I have a list of files on the disk which I need to get and load it in memory. I created a FileConfig
class as shown below which has all the metadata for each file.
public class FileConfig
{
public string FileName { get; set; }
public DateTime Date { get; set; }
public string FileContent { get; set; }
public string MD5Hash { get; set; }
}
I have a MD5Hash
string for each file so that I can compare it later on with some other files to figure out whether particular file is different or not.

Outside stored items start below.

-- ==== Sys2Proof/Tests/Slice0.lean ====
section
/-!
SUPPORT. Tests: for each statement with hypotheses a theorem `wit_<part>` that shows, clause by clause, concrete operands and
states that meet them together (a merged statement has one for each of its parts); for each check of WellFormed a term that it
refuses; a few single steps. Expected values are the spec's.
-/

section
set_option Elab.async false
open Sys2Proof Sys2Proof.Machine
namespace Sys2Proof.Machine
/-- Fields of registers set one after the other. -/
def State.fs (s : State) (fs : List (FRef × Nat)) : State := fs.foldl (fun s e => s.setF e.1 e.2) s
/-- The state after reset. -/
abbrev S0 : State := State.reset
end Sys2Proof.Machine
namespace Sys2Proof.Tests

/-- The 16 header bytes of a directory copy whose entry bytes are `b` (R220). -/
def hdrBytes (b : List Nat) : List Byte :=
  let h := leBytes 0x52445A47 4 ++ leBytes 0x01010101 4 ++ leBytes (crc32c b) 4
  (h ++ leBytes (crc32c h) 4).map (BitVec.ofNat 8)
/-- The header as cells at `ad`. -/
def hdrCells (ad : Nat) (bs : List Byte) : List Host.Cell := (List.range 16).map fun i => (ad + i, bs.getD i 0)
/-- Memory `lo`, a directory copy's header at `ad` over its `n` bytes of entries, and memory `hi`. -/
def dirMem (lo hi : List Host.Cell) (ad n : Nat) : List Host.Cell :=
  lo ++ (hdrCells ad (hdrBytes ((rdBytes (lo ++ hi) (ad + 64) n).map (·.toNat))) ++ hi)
/-- The state with directory copy 1 in use: memory `lo` below its header, `hi` above. -/
def withDir (lo hi : List Host.Cell) (s : State) : State := { s with mem := dirMem lo hi (secAddr 1) 32768 }

theorem crcShift_lt (n : Nat) : ∀ c, c < 2 ^ 32 → crcShift n c < 2 ^ 32 := by
  induction n with
  | zero => intro c h; exact h
  | succ n ih =>
    intro c h
    refine ih _ ?_
    split
    · exact Nat.xor_lt_two_pow (by omega) (by decide)
    · omega

theorem crcBytes_lt (bs : List Nat) : ∀ c, c < 2 ^ 32 → crcBytes c bs < 2 ^ 32 := by
  induction bs with
  | nil => intro c h; exact h
  | cons b bs ih =>
    intro c h
    exact ih _ (crcShift_lt 8 _ (Nat.xor_lt_two_pow h (by omega)))

theorem crc32c_lt (bs : List Nat) : crc32c bs < 2 ^ 32 :=
  Nat.xor_lt_two_pow (crcBytes_lt bs _ (by decide)) (by decide)

theorem kfind_append {α : Type} (l m : List (Nat × α)) (x : Nat) : kfind (l ++ m) x = (kfind l x).or (kfind m x) := by
  induction l with
  | nil => rfl
  | cons e l ih =>
    obtain ⟨k, v⟩ := e
    simp only [List.cons_append, kfind]
    split
    · rfl
    · exact ih

theorem kfind_not {α : Type} (l : List (Nat × α)) (x : Nat) (h : ∀ e ∈ l, e.1 ≠ x) : kfind l x = none := by
  induction l with
  | nil => rfl
  | cons e l ih =>
    obtain ⟨k, v⟩ := e
    simp only [kfind]
    rw [if_neg fun c => h (k, v) List.mem_cons_self c.symm]
    exact ih fun e he => h e (List.mem_cons_of_mem _ he)

theorem kfind_hdr (ad : Nat) (bs : List Byte) (i : Nat) (h : i < 16) :
    kfind (hdrCells ad bs) (ad + i) = some (bs.getD i 0) := by
  simp only [hdrCells, show List.range 16 = [0, 1, 2, 3, 4, 5, 6, 7, 8, 9, 10, 11, 12, 13, 14, 15] from rfl, List.map, kfind,
    Nat.add_left_cancel_iff]
  have : i = 0 ∨ i = 1 ∨ i = 2 ∨ i = 3 ∨ i = 4 ∨ i = 5 ∨ i = 6 ∨ i = 7 ∨ i = 8 ∨ i = 9 ∨ i = 10 ∨ i = 11 ∨ i = 12 ∨ i = 13
    ∨ i = 14 ∨ i = 15 := by omega
  rcases this with h | h | h | h | h | h | h | h | h | h | h | h | h | h | h | h <;> subst h <;> rfl

theorem rd8_hdr (lo hi : List Host.Cell) (ad : Nat) (bs : List Byte) (hl : ∀ e ∈ lo, e.1 < ad) (i : Nat) (h : i < 16) :
    rd8 (lo ++ (hdrCells ad bs ++ hi)) (ad + i) = bs.getD i 0 := by
  unfold rd8 kget
  rw [kfind_append, kfind_not lo _ fun e he => by have := hl e he; omega, kfind_append, kfind_hdr ad bs i h]
  rfl

theorem rd8_past (lo hi : List Host.Cell) (ad : Nat) (bs : List Byte) (x : Nat) (h : ad + 16 ≤ x) :
    rd8 (lo ++ (hdrCells ad bs ++ hi)) x = rd8 (lo ++ hi) x := by
  unfold rd8 kget
  rw [kfind_append, kfind_append, kfind_append, kfind_not (hdrCells ad bs) x]
  · rfl
  · intro e he
    simp only [hdrCells, List.mem_map, List.mem_range] at he
    obtain ⟨i, hi, rfl⟩ := he
    simp only
    omega

theorem rdN_le (m : List Host.Cell) (a x : Nat) (hx : x < 2 ^ 32) (h : ∀ i, i < 4 → rd8 m (a + i) = BitVec.ofNat 8 ((leBytes x 4).getD i 0)) :
    rdN m a 4 = x := by
  have h0 := h 0 (by omega)
  have h1 := h 1 (by omega)
  have h2 := h 2 (by omega)
  have h3 := h 3 (by omega)
  simp only [leBytes, List.getD_cons_zero, List.getD_cons_succ] at h0 h1 h2 h3
  simp only [rdN, Nat.add_assoc, Nat.add_zero] at *
  rw [h0, h1, h2, h3]
  simp only [BitVec.toNat_ofNat]
  omega

theorem dirMem_ok (lo hi : List Host.Cell) (ad n : Nat) (hl : ∀ e ∈ lo, e.1 < ad) :
    (rdN (dirMem lo hi ad n) ad 4 == 0x52445A47
      && rdN (dirMem lo hi ad n) (ad + 12) 4 == crc32c ((rdBytes (dirMem lo hi ad n) ad 12).map (·.toNat))
      && rdN (dirMem lo hi ad n) (ad + 8) 4 == crc32c ((rdBytes (dirMem lo hi ad n) (ad + 64) n).map (·.toNat))) = true := by
  have rb : rdBytes (dirMem lo hi ad n) (ad + 64) n = rdBytes (lo ++ hi) (ad + 64) n :=
    List.map_congr_left fun i _ => rd8_past lo hi ad _ _ (by omega)
  rw [rb]
  unfold dirMem
  generalize hb : (rdBytes (lo ++ hi) (ad + 64) n).map (·.toNat) = b
  obtain ⟨x, hx, hx'⟩ : ∃ x, crc32c b = x ∧ x < 2 ^ 32 := ⟨_, rfl, crc32c_lt b⟩
  obtain ⟨h, hh⟩ : ∃ h, leBytes 0x52445A47 4 ++ leBytes 0x01010101 4 ++ leBytes x 4 = h := ⟨_, rfl⟩
  obtain ⟨y, hy, hy'⟩ : ∃ y, crc32c h = y ∧ y < 2 ^ 32 := ⟨_, rfl, crc32c_lt h⟩
  have hbs : hdrBytes b = (h ++ leBytes y 4).map (BitVec.ofNat 8) := by simp only [hdrBytes, hx, hh, hy]
  have r := rd8_hdr lo hi ad (hdrBytes b) hl
  generalize lo ++ (hdrCells ad (hdrBytes b) ++ hi) = m at *
  rw [hbs, ← hh] at r
  have w0 : rdN m ad 4 = 0x52445A47 := rdN_le m ad _ (by decide) fun i h => by
    rw [r i (by omega)]
    have : i = 0 ∨ i = 1 ∨ i = 2 ∨ i = 3 := by omega
    rcases this with h | h | h | h <;> subst h <;> rfl
  have w8 : rdN m (ad + 8) 4 = x := rdN_le m _ _ hx' fun i h => by
    rw [Nat.add_assoc, r (8 + i) (by omega)]
    have : i = 0 ∨ i = 1 ∨ i = 2 ∨ i = 3 := by omega
    rcases this with h | h | h | h <;> subst h <;> rfl
  have w12 : rdN m (ad + 12) 4 = y := rdN_le m _ _ hy' fun i h => by
    rw [Nat.add_assoc, r (12 + i) (by omega)]
    have : i = 0 ∨ i = 1 ∨ i = 2 ∨ i = 3 := by omega
    rcases this with h | h | h | h <;> subst h <;> rfl
  have r12 : (rdBytes m ad 12).map (·.toNat) = h := by
    have l12 : h.length = 12 := by rw [← hh]; rfl
    refine List.ext_getElem (by simp [rdBytes, l12]) fun i _ h2 => ?_
    have hi : i < 12 := by omega
    have e : (rd8 m (ad + i)).toNat = h.getD i 0 := by
      rw [r i (by omega), ← hh]
      have : i = 0 ∨ i = 1 ∨ i = 2 ∨ i = 3 ∨ i = 4 ∨ i = 5 ∨ i = 6 ∨ i = 7 ∨ i = 8 ∨ i = 9 ∨ i = 10 ∨ i = 11 := by omega
      rcases this with h | h | h | h | h | h | h | h | h | h | h | h <;> subst h <;> simp [leBytes]
    rw [List.getD_eq_getElem _ _ h2] at e
    simpa [rdBytes] using e
  rw [w0, w8, w12, r12, hx, hy]
  simp only [beq_self_eq_true, Bool.and_self]

theorem withDir_dirOk (lo hi : List Host.Cell) (s : State) (hl : ∀ e ∈ lo, e.1 < secAddr 1) :
    (withDir lo hi s).dirOk 1 = true := dirMem_ok lo hi (secAddr 1) 32768 hl

theorem dirOk_false (s : State) (c : Nat) (h : s.m32 (secAddr c) = 0) : s.dirOk c = false := by
  have e : ∀ x y : Bool, (((0 : Nat) == 0x52445A47) && x && y) = false := fun x y => rfl
  unfold State.dirOk
  simp only [h]
  exact e _ _

theorem dirUse_one (s : State) (h0 : s.dirOk 0 = false) (h1 : s.dirOk 1 = true) : s.dirUse = some 1 := by
  unfold State.dirUse
  rw [h0, h1]

theorem withDir_dirUse (lo hi : List Host.Cell) (s : State) (hl : ∀ e ∈ lo, e.1 < secAddr 1)
    (h : (withDir lo hi s).m32 (secAddr 0) = 0) : (withDir lo hi s).dirUse = some 1 :=
  dirUse_one _ (dirOk_false _ 0 h) (withDir_dirOk lo hi s hl)

namespace WitA

def full (off v : Nat) : FRef × Nat := (⟨off, 31, 0⟩, v)
def rf (d a b : Nat) (ge : Bool) (gp x : Nat) : RFmt := { d := Fin.ofNat 32 d, a := Fin.ofNat 32 a, b := Fin.ofNat 32 b, ge, gp := Fin.ofNat 8 gp, x := Fin.ofNat 128 x }
def vr (k : Nat) : VReg := (List.range 64).map fun l => BitVec.ofNat 16 ((l * 7919 + k * 31337 + (if l % 5 = 0 then 0x7FFF else 0)) * (if l % 7 = 3 then 0 else 1))
def prd (k : Nat) : PReg := (List.range 64).map fun l => (l * 13 + k * 7) % 3 == 0
def chz (a : Nat) (ph : Phase) (x : Chisel := {}) : State := (S0.modAsh a fun y => { y with chisel := { x with phase := ph, framed := true, v := (List.range 32).map fun k => (k, vr k), p := (List.range 8).map fun k => (k, prd k) } }).fs [(Reg.CHS_PROG_A.PLEN a 3, 5), (Reg.CHS_PROG_A.BLEN_M1 a 3, 20), (Reg.ASH_BIND_A.NGRP_M1 a 3, 7), (Reg.CHS_PROG_B.DCOL_M1 a 3, 1), (Reg.CHS_PROG_B.DLOG a 3, 3), (Reg.CHS_PROG_C.LBASE1 a 3, 2), full (Reg.ASH_SRG_STATE a) 0x12345678]

theorem wit_ChiselImmediateAndRefractory :
    (∃ (a : Fin 64) (f : IFmt) (s : State), issues a.val (iWord 8 f) [] s)
    ∧ (∃ (a : Fin 64) (f : IFmt) (s : State), issues a.val (iWord 9 f) [f.a.val] s)
    ∧ (∃ (a : Fin 64) (f : RFmt) (s : State), f.x.val < 8 ∧ issues a.val (rWord 48 f) [f.d.val] s) :=
  ⟨⟨0, { d := 2, a := 3, imm := 32768 }, (chz 0 Phase.prologue { step := 300, bind := 3, pc := 2, issue := 60 }).w32 (progAddr
    0 (((chz 0 Phase.prologue { step := 300, bind := 3, pc := 2, issue := 60 }).progOf 0).1 + ((chz 0 Phase.prologue
    { step := 300, bind := 3, pc := 2, issue := 60 }).chs 0).pc)) (iWord 8 { d := 2, a := 3, imm := 32768 }),
    (by unfold issues; decide +kernel)⟩,
   ⟨0, { d := 2, a := 3, imm := 32768 }, (chz 0 Phase.prologue { step := 300, bind := 3, pc := 2, issue := 60 }).w32 (progAddr
    0 (((chz 0 Phase.prologue { step := 300, bind := 3, pc := 2, issue := 60 }).progOf 0).1 + ((chz 0 Phase.prologue
    { step := 300, bind := 3, pc := 2, issue := 60 }).chs 0).pc)) (iWord 9 { d := 2, a := 3, imm := 32768 }),
    (by unfold issues; decide +kernel)⟩,
   ⟨0, rf 2 3 4 false 0 5, (chz 0 Phase.prologue { step := 300, bind := 3, pc := 2, issue := 60 }).w32 (progAddr 0 (((chz 0
    Phase.prologue { step := 300, bind := 3, pc := 2, issue := 60 }).progOf 0).1 + ((chz 0 Phase.prologue
    { step := 300, bind := 3, pc := 2, issue := 60 }).chs 0).pc)) (rWord 48 (rf 2 3 4 false 0 5)),
    (by unfold issues; decide +kernel)⟩⟩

Below is my code where I get list of all the files from the disk and then I make a list of FileConfig
object from it.
private IEnumerable<FileConfig> LoadFiles(string path)
{
IList<string> files = procUtility.GetListOfFiles(path);
if (files == null || files.Count == 0) { yield return default; }
for (int i = 0; i < files.Count; i++)
{
var cfgPath = files[i];
if (!File.Exists(cfgPath)) { continue; }
var date = File.GetLastWriteTimeUtc(cfgPath);
var content = File.ReadAllText(cfgPath);
var pathPieces = cfgPath.Split(System.IO.Path.DirectorySeparatorChar, StringSplitOptions.RemoveEmptyEntries);
var fileName = pathPieces[pathPieces.Length - 1];
var md5Hash = procUtility.GetMD5Hash(cfgPath);
yield return new FileConfig
{
FileName = fileName,
Date = date,
FileContent = content,
MD5Hash = md5Hash
};
}
}
My goal at the end is to compare files (and also use file content for some other purpose) so I was using MD5Hash
string of each file in FileConfig
class and figuring it out whether they are different or not like below:
!newFile.MD5Hash.Equals(oldFile.First().MD5Hash)
Is there any better way by which I can inherit FileInfo
class in my FileConfig
class and then use length
method of each file to do the comparison? or what I have is fine here?

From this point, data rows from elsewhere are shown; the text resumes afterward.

-- ==== Sys2Proof/Word.lean ====
section
/-! DEFINITION. The word types of the machine: every word the MMU reads, holds or assembles is 32 bits
(spec/30_encoding.md R80), memory is addressed by bytes (spec/20_memory.md R50). -/

namespace Sys2Proof

/-- A 32-bit word: a virtual or physical address, a descriptor or a CP15 register (R4, R80). -/
abbrev Word := BitVec 32

/-- One byte of main memory (R50). -/
abbrev Byte := BitVec 8

end Sys2Proof
end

What you have is fine. md5sum is designed to generate a hash based on the file contents; even a slight byte difference would generate a different hash. The chance you would generate false positives from comparing md5sums is in the millions and the contents of the files would have to be drastically different to have that chance.
However, a byte by byte comparison may be faster in your case as generating check sums load each byte of the file and then process them. If you do require a byte by byte comparison then use System.IO.FileInfo
and File.ReadAllBytes(FileInfo fileName).SequenceEqual(File.ReadAllBytes(FileInfo fileName)
The byte comparison ends at the first difference, which is where we assume it is faster than comparing md5sums as the md5 hash generator will not end at a difference.
You can also use the following on non-binary files:
File.ReadLines(file).SequenceEqual(File.ReadLines(file))
As for comparing by length, you should never want to rely on that. There's little to no benefit for adding the check to it and the false positives generated from relying solely on the check are numerable.